The British Fourteenth Army was a multi-national force comprising units from Commonwealth countries during the Second World War. As well as British Army units, many of its units were from the Indian Army and there were also significant contributions from British Army's West and East African divisions. It was often referred to as the "Forgotten Army" because its operations in the Burma Campaign were overlooked by the contemporary press, and remained more obscure than those of the corresponding formations in Europe for long after the war. For most of the Army's existence, it was commanded by Lieutenant-General William Slim.

History

Creation
The army was formed in 1943 in eastern India. At least two sources report the story of Lord Louis Mountbatten's first or one of his initial meetings with Lieutenant General William Slim, then General Officer Commanding XV Corps. Slim reportedly told Mountbatten "..Let's change this ghastly name Eastern Army. Let's just get a number."

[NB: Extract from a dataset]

-- ==== Sys2Proof/Laws/Exec.lean ====
section
/-! SUPPORT. Each arm of `exec`, as an equation: a proof about an instruction starts from its meaning
and never unfolds the dispatcher. -/

namespace Sys2Proof.Machine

With the creation of South East Asia Command in late 1943, the Eastern Army which formerly controlled operations against the Japanese Army in Burma and also had large rear-area responsibilities, was split into two. Eastern Command (reporting to GHQ India) took over the rear areas of Bihar, Odisha and most of Bengal. Fourteenth Army, part of the British 11th Army Group, became responsible for operations against the Japanese.

The Army's commander was Lieutenant-General William Slim. Its principal subordinate formations were IV Corps in Assam and XV Corps in Arakan. During the early part of 1944, the Army also had loose operational control over the American and Chinese Northern Combat Area Command, and the Chindits operating behind enemy lines under Major General Orde Wingate.

Defending British India
In early 1944, the Allies began tentative advances into Burma. The Japanese responded with all-out offensives, intending to destroy the Allies in their base areas.

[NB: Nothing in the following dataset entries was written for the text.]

-- ==== Sys2Proof/Laws/Memory.lean ====
section
/-! SUPPORT. Memory: its one form, and reads after writes. -/

namespace Sys2Proof.Machine

/-- Every key of a list lies above a bound. -/
def KeysAbove (n : Nat) (m : List Host.Cell) : Prop := ∀ c ∈ m, n < c.1

theorem wf_cons {a : Nat} {b : Byte} {m : List Host.Cell} :
    Memory.wf ((a, b) :: m) = true ↔ b ≠ Config.unlisted ∧ KeysAbove a m ∧ Memory.wf m = true := by
  induction m generalizing a b with
  | nil => simp [Memory.wf, KeysAbove]
  | cons p m ih =>
    obtain ⟨c, d⟩ := p
    rw [Memory.wf]
    simp only [Bool.and_eq_true, decide_eq_true_eq]
    constructor
    · rintro ⟨⟨hb, hac⟩, hw⟩
      have h := ih.1 hw
      refine ⟨hb, ?_, hw⟩
      intro e he
      rcases List.mem_cons.1 he with rfl | he
      · exact hac
      · exact lt_trans hac (h.2.1 e he)
    · rintro ⟨hb, hk, hw⟩
      exact ⟨⟨hb, hk _ List.mem_cons_self⟩, hw⟩

theorem wf_tail {p : Host.Cell} {m : List Host.Cell} (h : Memory.wf (p :: m) = true) : Memory.wf m = true :=
  (wf_cons (a := p.1) (b := p.2)).1 h |>.2.2

/-- An address at or below every key is not listed. -/
theorem cellGet_below {m : List Host.Cell} {n a : Nat} (h : KeysAbove n m) (ha : a ≤ n) :
    cellGet m a = Config.unlisted := by
  cases m with
  | nil => rfl
  | cons p m =>
    obtain ⟨k, b⟩ := p
    have := h (k, b) List.mem_cons_self
    simp only at this
    rw [cellGet, if_neg (by omega), if_pos (by omega)]

theorem keysAbove_cellSet {m : List Host.Cell} {n a : Nat} {b : Byte} (h : KeysAbove n m) (ha : n < a) :
    KeysAbove n (cellSet m a b) := by
  induction m with
  | nil =>
    unfold cellSet
    split
    · intro c hc; cases hc
    · intro c hc; rcases List.mem_cons.1 hc with rfl | hc
      · exact ha
      · cases hc
  | cons p m ih =>
    obtain ⟨k, v⟩ := p
    have hk := h (k, v) List.mem_cons_self
    have ht : KeysAbove n m := fun c hc => h c (List.mem_cons_of_mem _ hc)
    unfold cellSet
    split
    · split
      · exact h
      · intro c hc; rcases List.mem_cons.1 hc with rfl | hc
        · exact ha
        · exact h c hc
    · split
      · split
        · exact ht
        · intro c hc; rcases List.mem_cons.1 hc with rfl | hc
          · exact ha
          · exact ht c hc
      · intro c hc; rcases List.mem_cons.1 hc with rfl | hc
        · exact hk
        · exact ih ht c hc

/-- A write keeps the one form. -/
theorem cellSet_wf {m : List Host.Cell} (a : Nat) (b : Byte) (h : Memory.wf m = true) :
    Memory.wf (cellSet m a b) = true := by
  induction m with
  | nil => unfold cellSet; split <;> simp_all [Memory.wf]
  | cons p m ih =>
    obtain ⟨k, v⟩ := p
    obtain ⟨hv, hk, hw⟩ := wf_cons.1 h
    unfold cellSet
    split
    · split
      · exact h
      · rename_i hlt hb
        refine wf_cons.2 ⟨hb, ?_, h⟩
        intro c hc; rcases List.mem_cons.1 hc with rfl | hc
        · exact hlt
        · exact lt_trans hlt (hk c hc)
    · split
      · split
        · exact hw
        · rename_i h2 hb; subst h2; exact wf_cons.2 ⟨hb, hk, hw⟩
      · exact wf_cons.2 ⟨hv, keysAbove_cellSet hk (by omega), ih hw⟩

/-- A read after a write. -/
theorem cellGet_cellSet {m : List Host.Cell} (h : Memory.wf m = true) (a c : Nat) (b : Byte) :
    cellGet (cellSet m a b) c = if c = a then b else cellGet m c := by
  induction m with
  | nil =>
    unfold cellSet
    split
    · rename_i hb; simp only [cellGet]; split
      · exact hb.symm
      · rfl
    · simp only [cellGet]
      by_cases hc : c = a
      · simp [hc]
      · simp [hc, Ne.symm hc]
  | cons p m ih =>
    obtain ⟨k, v⟩ := p
    obtain ⟨hv, hk, hw⟩ := wf_cons.1 h
    unfold cellSet
    split
    · rename_i hlt
      split
      · rename_i hb
        simp only [cellGet]
        by_cases hc : c = a
        · subst hc; rw [if_neg (by omega), if_pos hlt, if_pos rfl, hb]
        · rw [if_neg hc]
      · by_cases hc : c = a
        · simp [cellGet, hc]
        · rw [if_neg hc]
          conv_lhs => rw [cellGet]
          rw [if_neg (Ne.symm hc)]
          split
          · simp only [cellGet]; rw [if_neg (by omega), if_pos (by omega)]
          · rfl
    · split
      · rename_i h1 h2
        subst h2
        split
        · rename_i hb
          by_cases hc : c = a
          · subst hc; rw [if_pos rfl, cellGet_below hk (le_refl _), hb]
          · rw [if_neg hc]
            conv_rhs => rw [cellGet]
            rw [if_neg (Ne.symm hc)]
            split
            · exact cellGet_below hk (by omega)
            · rfl
        · by_cases hc : c = a
          · simp [cellGet, hc]
          · simp [cellGet, hc, Ne.symm hc]
      · rename_i h1 h2
        simp only [cellGet]
        by_cases hck : k = c
        · rw [if_pos hck, if_pos hck, if_neg (by omega)]
        · rw [if_neg hck, if_neg hck]
          split
          · rw [if_neg (by omega)]
          · exact ih hw

theorem cellsSet_wf {m : List Host.Cell} (a : Nat) (bs : List Byte) (h : Memory.wf m = true) :
    Memory.wf (cellsSet m a bs) = true := by
  induction bs generalizing m a with
  | nil => exact h
  | cons b bs ih => exact ih _ (cellSet_wf _ _ h)

/-! ### What the tags of L2 may change -/

/-- Two states that differ in nothing but L2's tags, its poison and its errors. -/
def TagsOnly (s t : State) : Prop :=
  ∃ l p q b, t = { s with l2 := l, poison := p, l2Poison := q, broken := b }

theorem TagsOnly.rfl' (s : State) : TagsOnly s s := ⟨s.l2, s.poison, s.l2Poison, s.broken, rfl⟩

theorem TagsOnly.trans {s t u : State} (h : TagsOnly s t) (k : TagsOnly t u) : TagsOnly s u := by
  obtain ⟨_, _, _, _, rfl⟩ := h
  obtain ⟨_, _, _, _, rfl⟩ := k
  exact ⟨_, _, _, _, rfl⟩

theorem TagsOnly.mem {s t : State} (h : TagsOnly s t) : t.mem = s.mem := by
  obtain ⟨_, _, _, _, rfl⟩ := h; rfl

theorem TagsOnly.hart {s t : State} (h : TagsOnly s t) : t.hart = s.hart := by
  obtain ⟨_, _, _, _, rfl⟩ := h; rfl

theorem TagsOnly.foldl {α : Type} (f : State → α → State) (hf : ∀ s a, TagsOnly s (f s a)) (l : List α) (s : State) :
    TagsOnly s (l.foldl f s) := by
  induction l generalizing s with
  | nil => exact TagsOnly.rfl' s
  | cons a l ih => exact (hf s a).trans (ih _)

theorem addPoison_tags (s : State) (k : Nat) : TagsOnly s (s.addPoison k) := by
  unfold State.addPoison
  split
  · exact TagsOnly.rfl' s
  · exact ⟨s.l2, _, s.l2Poison, s.broken, rfl⟩

theorem addPoisons_tags (s : State) (l : List Nat) : TagsOnly s (s.addPoisons l) :=
  TagsOnly.foldl _ addPoison_tags l s

/-- A line that leaves L2 for another changes no byte (R93). -/
theorem l2Drop_tags (s : State) (line : Nat) : TagsOnly s (s.l2Drop line) := by
  unfold State.l2Drop
  split
  · exact TagsOnly.rfl' s
  · exact (addPoisons_tags s _).trans ⟨_, _, _, _, rfl⟩

theorem l2Alloc_tags (s : State) (g : BitVec 2) (line : Nat) : TagsOnly s (s.l2Alloc g line) := by
  unfold State.l2Alloc
  split
  · exact TagsOnly.rfl' s
  · dsimp only
    split
    · exact ⟨_, s.poison, s.l2Poison, s.broken, rfl⟩
    · split
      · split
        · exact (l2Drop_tags s _).trans ⟨_, _, _, _, rfl⟩
        · exact TagsOnly.rfl' s
      · exact TagsOnly.rfl' s

/-- A fill of L2 changes no byte (R93). -/
theorem l2Sector_tags (s : State) (g : BitVec 2) (d : Bool) (k : Nat) : TagsOnly s (s.l2Sector g d k) := by
  unfold State.l2Sector
  dsimp only
  split
  · exact l2Alloc_tags s g _
  · exact (l2Alloc_tags s g _).trans ⟨_, _, _, _, rfl⟩

theorem clearPoison_tags (s : State) (g : BitVec 2) (l : List Nat) : TagsOnly s (s.clearPoison g l) := by
  unfold State.clearPoison
  split
  · exact TagsOnly.rfl' s
  · exact ⟨s.l2, _, _, s.broken, rfl⟩

theorem hostMark_tags (s : State) (b : Bool) (line : Nat) : TagsOnly s (s.hostMark b line) := by
  unfold State.hostMark
  split
  · exact ⟨_, s.poison, s.l2Poison, s.broken, rfl⟩
  · exact TagsOnly.rfl' s

/-- What a read leaves in L2 changes no byte (R74, R93). -/
theorem l2Take_tags (s : State) (t : Xlat) (pa n : Nat) : TagsOnly s (s.l2Take t pa n) := by
  unfold State.l2Take
  split
  · exact TagsOnly.rfl' s
  · dsimp only
    split
    · exact (TagsOnly.foldl _ (fun s k => l2Sector_tags s _ _ k) _ s).trans (TagsOnly.foldl _ (fun s k => hostMark_tags s _ k) _ _)
    · exact TagsOnly.foldl _ (fun s k => l2Sector_tags s _ _ k) _ s

theorem l1Took_tags (s : State) (t : Xlat) (n : Nat) : TagsOnly s (s.l1Took t n) := l2Take_tags s t _ _

/-- The sectors that a write makes valid (R93). -/
theorem l2Sectors_tags (s : State) (g : BitVec 2) (d : Bool) (l : List Nat) :
    TagsOnly s (l.foldl (fun t k => t.l2Sector g d k) s) :=
  TagsOnly.foldl _ (fun s k => l2Sector_tags s g d k) l s

/-- Two states that differ in nothing but what a write at L2 may change. -/
def L2Writes (s t : State) : Prop :=
  ∃ m l o k p q b g r, t = { s with
    mem := m, l2 := l, posted := o, hostMem := k, poison := p, l2Poison := q, broken := b, grain := g, regions := r }

theorem TagsOnly.writes {s t : State} (h : TagsOnly s t) : L2Writes s t := by
  obtain ⟨_, _, _, _, rfl⟩ := h; exact ⟨_, _, _, _, _, _, _, _, _, rfl⟩

theorem L2Writes.trans {s t u : State} (h : L2Writes s t) (k : L2Writes t u) : L2Writes s u := by
  obtain ⟨_, _, _, _, _, _, _, _, _, rfl⟩ := h
  obtain ⟨_, _, _, _, _, _, _, _, _, rfl⟩ := k
  exact ⟨_, _, _, _, _, _, _, _, _, rfl⟩

theorem L2Writes.hart {s t : State} (h : L2Writes s t) : t.hart = s.hart := by
  obtain ⟨_, _, _, _, _, _, _, _, _, rfl⟩ := h; rfl

theorem L2Writes.foldl {α : Type} (f : State → α → State) (hf : ∀ s a, L2Writes s (f s a)) (l : List α) (s : State) :
    L2Writes s (l.foldl f s) := by
  induction l generalizing s with
  | nil => exact (TagsOnly.rfl' s).writes
  | cons a l ih => exact (hf s a).trans (ih _)

/-- An eviction changes what a write at L2 may change: the host's own bytes come back into view (R442). -/
theorem l2Evict_writes (s : State) (line : Nat) : L2Writes s (s.l2Evict line) :=
  (l2Drop_tags s line).writes.trans ⟨_, _, _, _, _, _, _, _, _, rfl⟩

theorem hostCopy_writes (s : State) (t : Xlat) (n : Nat) : L2Writes s (s.hostCopy t n) := by
  unfold State.hostCopy
  dsimp only
  split
  · split
    · exact L2Writes.foldl _ (fun s k => l2Evict_writes s k) _ s
    · exact (TagsOnly.foldl _ (fun s k => hostMark_tags s _ k) _ s).writes
  · exact (TagsOnly.rfl' s).writes

/-- Memory with some bytes written keeps the one form. -/
theorem cellsPut_wf {m : List Host.Cell} (l : List Host.Cell) (h : Memory.wf m = true) :
    Memory.wf (cellsPut m l) = true := by
  unfold cellsPut
  induction l generalizing m with
  | nil => exact h
  | cons c l ih => exact ih (cellSet_wf _ _ h)

/-- An eviction keeps the one form. -/
theorem l2Evict_wf (s : State) (line : Nat) (h : Memory.wf s.mem = true) : Memory.wf (s.l2Evict line).mem = true := by
  unfold State.l2Evict
  dsimp only
  rw [(l2Drop_tags s line).mem]
  exact cellsPut_wf _ h

/-- With nothing that the host has changed behind L2, an eviction changes no byte. -/
theorem l2Evict_mem (s : State) (line : Nat) (h : s.hostMem = []) : (s.l2Evict line).mem = s.mem := by
  have hh : (s.l2Drop line).hostMem = s.hostMem := by
    obtain ⟨_, _, _, _, e⟩ := l2Drop_tags s line
    rw [e]
  unfold State.l2Evict
  simp only [hh, h, List.filter_nil]
  exact (l2Drop_tags s line).mem

/-- An access to a host window keeps the one form. -/
theorem hostCopy_wf (s : State) (t : Xlat) (n : Nat) (h : Memory.wf s.mem = true) :
    Memory.wf (s.hostCopy t n).mem = true := by
  unfold State.hostCopy
  dsimp only
  split
  · split
    · have key : ∀ (l : List Nat) (s : State), Memory.wf s.mem = true →
          Memory.wf (l.foldl (fun (u : State) k => u.l2Evict k) s).mem = true := by
        intro l
        induction l with
        | nil => exact fun _ h => h
        | cons k l ih => exact fun s h => ih _ (l2Evict_wf s k h)
      exact key _ s h
    · rw [(TagsOnly.foldl _ (fun s k => hostMark_tags s _ k) _ s).mem]
      exact h
  · exact h

theorem foldl_l2Put_writes (l : List Host.Cell) (s : State) (g : BitVec 2) :
    L2Writes s (l.foldl (fun t (c : Host.Cell) => t.l2Put g c.1 c.2) s) := by
  induction l generalizing s with
  | nil => exact (TagsOnly.rfl' s).writes
  | cons c l ih =>
    have h : L2Writes s (s.l2Put g c.1 c.2) := ⟨_, _, _, s.hostMem, _, _, _, _, _, rfl⟩
    exact h.trans (ih _)

/-- All that a write at L2 may change. -/
theorem l2Write_writes (s : State) (g : BitVec 2) (l : List Host.Cell) : L2Writes s (s.l2Write g l) :=
  (l2Sectors_tags s g true _).writes.trans ((foldl_l2Put_writes l _ g).trans (clearPoison_tags _ g _).writes)

theorem foldl_l2Put_wf (l : List Host.Cell) (s : State) (g : BitVec 2) (h : Memory.wf s.mem = true) :
    Memory.wf (l.foldl (fun t (c : Host.Cell) => t.l2Put g c.1 c.2) s).mem = true := by
  induction l generalizing s with
  | nil => exact h
  | cons c l ih => exact ih _ (cellSet_wf _ _ h)

/-- A write at L2 keeps the one form. -/
theorem l2Write_wf (s : State) (g : BitVec 2) (l : List Host.Cell) (h : Memory.wf s.mem = true) :
    Memory.wf (s.l2Write g l).mem = true := by
  have h' : Memory.wf (((l.map fun (c : Host.Cell) => c.1 / 32).eraseDups).foldl
      (fun (t : State) k => t.l2Sector g true k) s).mem = true := by rw [(l2Sectors_tags s g true _).mem]; exact h
  unfold State.l2Write
  rw [(clearPoison_tags _ g _).mem]
  exact foldl_l2Put_wf l _ g h'

theorem l2WriteAt_wf (s : State) (g : BitVec 2) (pa : Nat) (bs : List Byte) (h : Memory.wf s.mem = true) :
    Memory.wf (s.l2WriteAt g pa bs).mem = true := l2Write_wf s g _ h

/-- The byte that the last of some writes gives an address, else what it held. -/
def lastOf (l : List Host.Cell) (a : Nat) (b : Byte) : Byte :=
  l.foldl (fun b (c : Host.Cell) => if a = c.1 then c.2 else b) b

theorem foldl_l2Put_get (l : List Host.Cell) (s : State) (g : BitVec 2) (h : Memory.wf s.mem = true) (a : Nat) :
    cellGet (l.foldl (fun t (c : Host.Cell) => t.l2Put g c.1 c.2) s).mem a = lastOf l a (cellGet s.mem a) := by
  induction l generalizing s with
  | nil => rfl
  | cons c l ih =>
    rw [List.foldl_cons, ih _ (cellSet_wf _ _ h)]
    unfold lastOf
    rw [List.foldl_cons]
    congr 1
    exact cellGet_cellSet h c.1 a c.2

/-- What a write at L2 leaves in each byte. -/
theorem l2Write_get (s : State) (g : BitVec 2) (l : List Host.Cell) (h : Memory.wf s.mem = true) (a : Nat) :
    cellGet (s.l2Write g l).mem a = lastOf l a (cellGet s.mem a) := by
  have hm := (l2Sectors_tags s g true ((l.map fun (c : Host.Cell) => c.1 / 32).eraseDups)).mem
  unfold State.l2Write
  rw [(clearPoison_tags _ g _).mem, foldl_l2Put_get l _ g (by rw [hm]; exact h) a, hm]

theorem lastOf_none {l : List Host.Cell} {a : Nat} {b : Byte} (h : ∀ c ∈ l, c.1 ≠ a) : lastOf l a b = b := by
  induction l generalizing b with
  | nil => rfl
  | cons c l ih =>
    unfold lastOf
    rw [List.foldl_cons, if_neg (Ne.symm (h c List.mem_cons_self))]
    exact ih fun d hd => h d (List.mem_cons_of_mem _ hd)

The first Japanese move was a subsidiary attack in Arakan where XV Corps was advancing slowly south. After initial Allied setbacks, in which an Indian divisional HQ was overrun, the surrounded units defeated the Japanese at the Battle of the Admin Box. A vital factor was the resupply of cut-off units by aircraft.

The main Japanese offensive was launched on the central front in Assam. While a division advanced to Kohima to isolate IV Corps, the main body attempted to surround and destroy IV Corps at Imphal. Since the Japanese attack in Arakan had already failed, battle hardened units were flown from Arakan to aid the besieged forces in Assam. Also, XXXIII Corps was moved from southern India, where they had been training for amphibious operations, to relieve the garrison at Kohima and then push on to relieve Imphal.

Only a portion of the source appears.